/-- Major 0x57 of the C map: EVCT. -/
def decodeC57 (b : Nat) : Except DecodeError Instr :=
  finish (decide (fld b 0 15 = 0)) (.evct (Fin.ofNat 16 (b / 2 ^ 19)) (Fin.ofNat 16 (b / 2 ^ 15)))

/-- Major 0x58 of the C map: XWAIT, XWAIT_T. -/
def decodeC58 (b : Nat) : Except DecodeError Instr :=
  if fld b 0 1 = 0 then
    finish (decide (fld b 1 14 = 0) && decide (fld b 19 4 = 0)) (.xwait (Fin.ofNat 16 (b / 2 ^ 15)))
  else if fld b 0 1 = 1 then
    finish (decide (fld b 1 10 = 0)) (.xwaitT (Fin.ofNat 16 (b / 2 ^ 19)) (Fin.ofNat 16 (b / 2 ^ 15)) (Fin.ofNat 16 (b / 2 ^ 11)))
  else .error .reservedValue

/-- Major 0x59 of the C map: XSTAT. -/
def decodeC59 (b : Nat) : Except DecodeError Instr :=
  finish (decide (fld b 0 15 = 0)) (.xstat (Fin.ofNat 16 (b / 2 ^ 19)) (Fin.ofNat 16 (b / 2 ^ 15)))

/-- Major 0x5A of the C map: KICK. -/
def decodeC5A (b : Nat) : Except DecodeError Instr :=
  finish (decide (fld b 0 15 = 0) && decide (fld b 19 4 = 0)) (.kick (Fin.ofNat 16 (b / 2 ^ 15)))

/-- Major 0x5B of the C map: MBXD. -/
def decodeC5B (b : Nat) : Except DecodeError Instr :=
  finish (decide (fld b 0 11 = 0) && decide (fld b 19 4 = 0)) (.mbxd (Fin.ofNat 16 (b / 2 ^ 15)) (Fin.ofNat 16 (b / 2 ^ 11)))

/-- Major 0x60 of the C map: SEND. -/
def decodeC60 (b : Nat) : Except DecodeError Instr :=
  finish (decide (fld b 0 11 = 0) && decide (fld b 19 4 = 0)) (.send (Fin.ofNat 16 (b / 2 ^ 15)) (Fin.ofNat 16 (b / 2 ^ 11)))

/-- Major 0x61 of the C map: SENDW. -/
def decodeC61 (b : Nat) : Except DecodeError Instr :=
  finish (decide (fld b 0 11 = 0) && decide (fld b 19 4 = 0)) (.sendw (Fin.ofNat 16 (b / 2 ^ 15)) (Fin.ofNat 16 (b / 2 ^ 11)))

/-- Major 0x62 of the C map: CONT. -/
def decodeC62 (b : Nat) : Except DecodeError Instr :=
  finish (decide (fld b 0 15 = 0)) (.cont (Fin.ofNat 16 (b / 2 ^ 19)) (Fin.ofNat 16 (b / 2 ^ 15)))

/-- Major 0x63 of the C map: MIGR. -/
def decodeC63 (b : Nat) : Except DecodeError Instr :=
  finish (decide (fld b 0 15 = 0) && decide (fld b 19 4 = 0)) (.migr (Fin.ofNat 16 (b / 2 ^ 15)))

/-- Major 0x64 of the C map: HOME. -/
def decodeC64 (b : Nat) : Except DecodeError Instr :=
  finish (decide (fld b 0 23 = 0)) (.home)

/-- Major 0x65 of the C map: RST. -/
def decodeC65 (b : Nat) : Except DecodeError Instr :=
  need (Size.ofCode (fld b 0 2)) fun z =>
      finish (decide (fld b 2 9 = 0) && decide (fld b 19 4 = 0)) (.rst (Fin.ofNat 16 (b / 2 ^ 15)) (Fin.ofNat 16 (b / 2 ^ 11)) z)

/-- Major 0x66 of the C map: JRNL. -/
def decodeC66 (b : Nat) : Except DecodeError Instr :=
  finish (decide (fld b 0 15 = 0)) (.jrnl (Fin.ofNat 16 (b / 2 ^ 19)) (Fin.ofNat 16 (b / 2 ^ 15)))

/-- Major 0x68 of the C map: GST. -/
def decodeC68 (b : Nat) : Except DecodeError Instr :=
  finish (decide (fld b 0 15 = 0) && decide (fld b 22 1 = 0)) (.gst (Fin.ofNat 8 (b / 2 ^ 19)) (Fin.ofNat 16 (b / 2 ^ 15)))

/-- Major 0x69 of the C map: GLD. -/
def decodeC69 (b : Nat) : Except DecodeError Instr :=
  finish (decide (fld b 0 15 = 0) && decide (fld b 18 1 = 0)) (.gld (Fin.ofNat 16 (b / 2 ^ 19)) (Fin.ofNat 8 (b / 2 ^ 15)))

/-- Major 0x6A of the C map: GSEQ. -/
def decodeC6A (b : Nat) : Except DecodeError Instr :=
  finish (decide (fld b 0 15 = 0) && decide (fld b 18 1 = 0)) (.gseq (Fin.ofNat 16 (b / 2 ^ 19)) (Fin.ofNat 8 (b / 2 ^ 15)))

/-- Major 0x6B of the C map: GABT. -/
def decodeC6B (b : Nat) : Except DecodeError Instr :=
  finish (decide (fld b 0 15 = 0) && decide (fld b 22 1 = 0)) (.gabt (Fin.ofNat 8 (b / 2 ^ 19)) (Fin.ofNat 16 (b / 2 ^ 15)))

/-- Major 0x6C of the C map: CMC. -/
def decodeC6C (b : Nat) : Except DecodeError Instr :=
  finish (decide (fld b 0 11 = 0) && decide (fld b 22 1 = 0)) (.cmc (Fin.ofNat 8 (b / 2 ^ 19)) (Fin.ofNat 16 (b / 2 ^ 15)) (Fin.ofNat 16 (b / 2 ^ 11)))

/-- Major 0x6D of the C map: GCOL. -/
def decodeC6D (b : Nat) : Except DecodeError Instr :=
  need (CollOp.ofCode (fld b 0 3)) fun op =>
      finish (decide (fld b 5 6 = 0) && decide (fld b 22 1 = 0)) (.gcol (Fin.ofNat 8 (b / 2 ^ 19)) (Fin.ofNat 16 (b / 2 ^ 15)) (Fin.ofNat 16 (b / 2 ^ 11)) (Fin.ofNat 4 (b / 2 ^ 3)) op)

/-- Major 0x6E of the C map: WNW. -/
def decodeC6E (b : Nat) : Except DecodeError Instr :=
  finish (decide (fld b 3 8 = 0) && decide (fld b 22 1 = 0)) (.wnw (Fin.ofNat 8 (b / 2 ^ 19)) (Fin.ofNat 16 (b / 2 ^ 15)) (Fin.ofNat 16 (b / 2 ^ 11)) (Fin.ofNat 8 (b / 2 ^ 0)))

/-- Major 0x70 of the C map: SWOPEN. -/
def decodeC70 (b : Nat) : Except DecodeError Instr :=
  finish (decide (fld b 0 11 = 0) && decide (fld b 19 2 = 0)) (.swopen (Fin.ofNat 4 (b / 2 ^ 21)) (Fin.ofNat 16 (b / 2 ^ 15)) (Fin.ofNat 16 (b / 2 ^ 11)))

/-- Major 0x71 of the C map: SWCLOSE. -/
def decodeC71 (b : Nat) : Except DecodeError Instr :=
  finish (decide (fld b 0 21 = 0)) (.swclose (Fin.ofNat 4 (b / 2 ^ 21)))

/-- Major 0x72 of the C map: FWM. -/
def decodeC72 (b : Nat) : Except DecodeError Instr :=
  finish (decide (fld b 3 8 = 0) && decide (fld b 19 2 = 0)) (.fwm (Fin.ofNat 4 (b / 2 ^ 21)) (Fin.ofNat 16 (b / 2 ^ 15)) (Fin.ofNat 16 (b / 2 ^ 11)) (Fin.ofNat 8 (b / 2 ^ 0)))

/-- Major 0x73 of the C map: FWG. -/
def decodeC73 (b : Nat) : Except DecodeError Instr :=
  finish (decide (fld b 3 8 = 0) && decide (fld b 19 2 = 0)) (.fwg (Fin.ofNat 4 (b / 2 ^ 21)) (Fin.ofNat 16 (b / 2 ^ 15)) (Fin.ofNat 16 (b / 2 ^ 11)) (Fin.ofNat 8 (b / 2 ^ 0)))

/-- Major 0x74 of the C map: FWA. -/
def decodeC74 (b : Nat) : Except DecodeError Instr :=
  finish (decide (fld b 0 11 = 0) && decide (fld b 19 2 = 0)) (.fwa (Fin.ofNat 4 (b / 2 ^ 21)) (Fin.ofNat 16 (b / 2 ^ 15)) (Fin.ofNat 16 (b / 2 ^ 11)))

/-- Major 0x75 of the C map: RPLY. -/
def decodeC75 (b : Nat) : Except DecodeError Instr :=
  finish (decide (fld b 1 10 = 0) && decide (fld b 19 2 = 0)) (.rply (Fin.ofNat 4 (b / 2 ^ 21)) (Fin.ofNat 16 (b / 2 ^ 15)) (Fin.ofNat 16 (b / 2 ^ 11)) (decide (fld b 0 1 = 1)))

/-- Major 0x76 of the C map: SWQRY. -/
def decodeC76 (b : Nat) : Except DecodeError Instr :=
  need (SwqWord.ofCode (fld b 0 2)) fun w =>
      finish (decide (fld b 2 9 = 0) && decide (fld b 15 6 = 0)) (.swqry (Fin.ofNat 4 (b / 2 ^ 21)) (Fin.ofNat 16 (b / 2 ^ 11)) w)

/-- Major 0x77 of the C map: SWDROP. -/
def decodeC77 (b : Nat) : Except DecodeError Instr :=
  finish (decide (fld b 0 11 = 0) && decide (fld b 19 2 = 0)) (.swdrop (Fin.ofNat 4 (b / 2 ^ 21)) (Fin.ofNat 16 (b / 2 ^ 15)) (Fin.ofNat 16 (b / 2 ^ 11)))

/-- Major 0x78 of the C map: TRAP. -/
def decodeC78 (b : Nat) : Except DecodeError Instr :=
  finish (decide (fld b 19 4 = 0)) (.trap (BitVec.ofNat 19 (b / 2 ^ 0)))

/-- Major 0x79 of the C map: TRET. -/
def decodeC79 (b : Nat) : Except DecodeError Instr :=
  finish (decide (fld b 0 23 = 0)) (.tret)

/-- Major 0x7A of the C map: SRD. -/
def decodeC7A (b : Nat) : Except DecodeError Instr :=
  need (SysReg.ofCode (fld b 0 12)) fun sr =>
      finish (decide (fld b 12 7 = 0)) (.srd (Fin.ofNat 16 (b / 2 ^ 19)) sr)

/-- Major 0x7B of the C map: SWR. -/
def decodeC7B (b : Nat) : Except DecodeError Instr :=
  need (SysReg.ofCode (fld b 0 12)) fun sr =>
      finish (decide (fld b 12 7 = 0)) (.swr (Fin.ofNat 16 (b / 2 ^ 19)) sr)

/-- Major 0x7C of the C map: ORW, ORINV, ORMOV. -/
def decodeC7C (b : Nat) : Except DecodeError Instr :=
  if fld b 0 2 = 0 then
    finish (decide (fld b 2 9 = 0) && decide (fld b 19 4 = 0)) (.orw (Fin.ofNat 16 (b / 2 ^ 15)) (Fin.ofNat 16 (b / 2 ^ 11)))
  else if fld b 0 2 = 1 then
    finish (decide (fld b 2 13 = 0) && decide (fld b 19 4 = 0)) (.orinv (Fin.ofNat 16 (b / 2 ^ 15)))
  else if fld b 0 2 = 2 then
    finish (decide (fld b 2 9 = 0) && decide (fld b 19 4 = 0)) (.ormov (Fin.ofNat 16 (b / 2 ^ 15)) (Fin.ofNat 16 (b / 2 ^ 11)))
  else .error .reservedValue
+--
### Assignment
The answer must be every line of the records that contains the word "ofCode".

### Reply
  need (Size.ofCode (fld b 0 2)) fun z =>
  need (CollOp.ofCode (fld b 0 3)) fun op =>
  need (SwqWord.ofCode (fld b 0 2)) fun w =>
  need (SysReg.ofCode (fld b 0 12)) fun sr =>
  need (SysReg.ofCode (fld b 0 12)) fun sr =>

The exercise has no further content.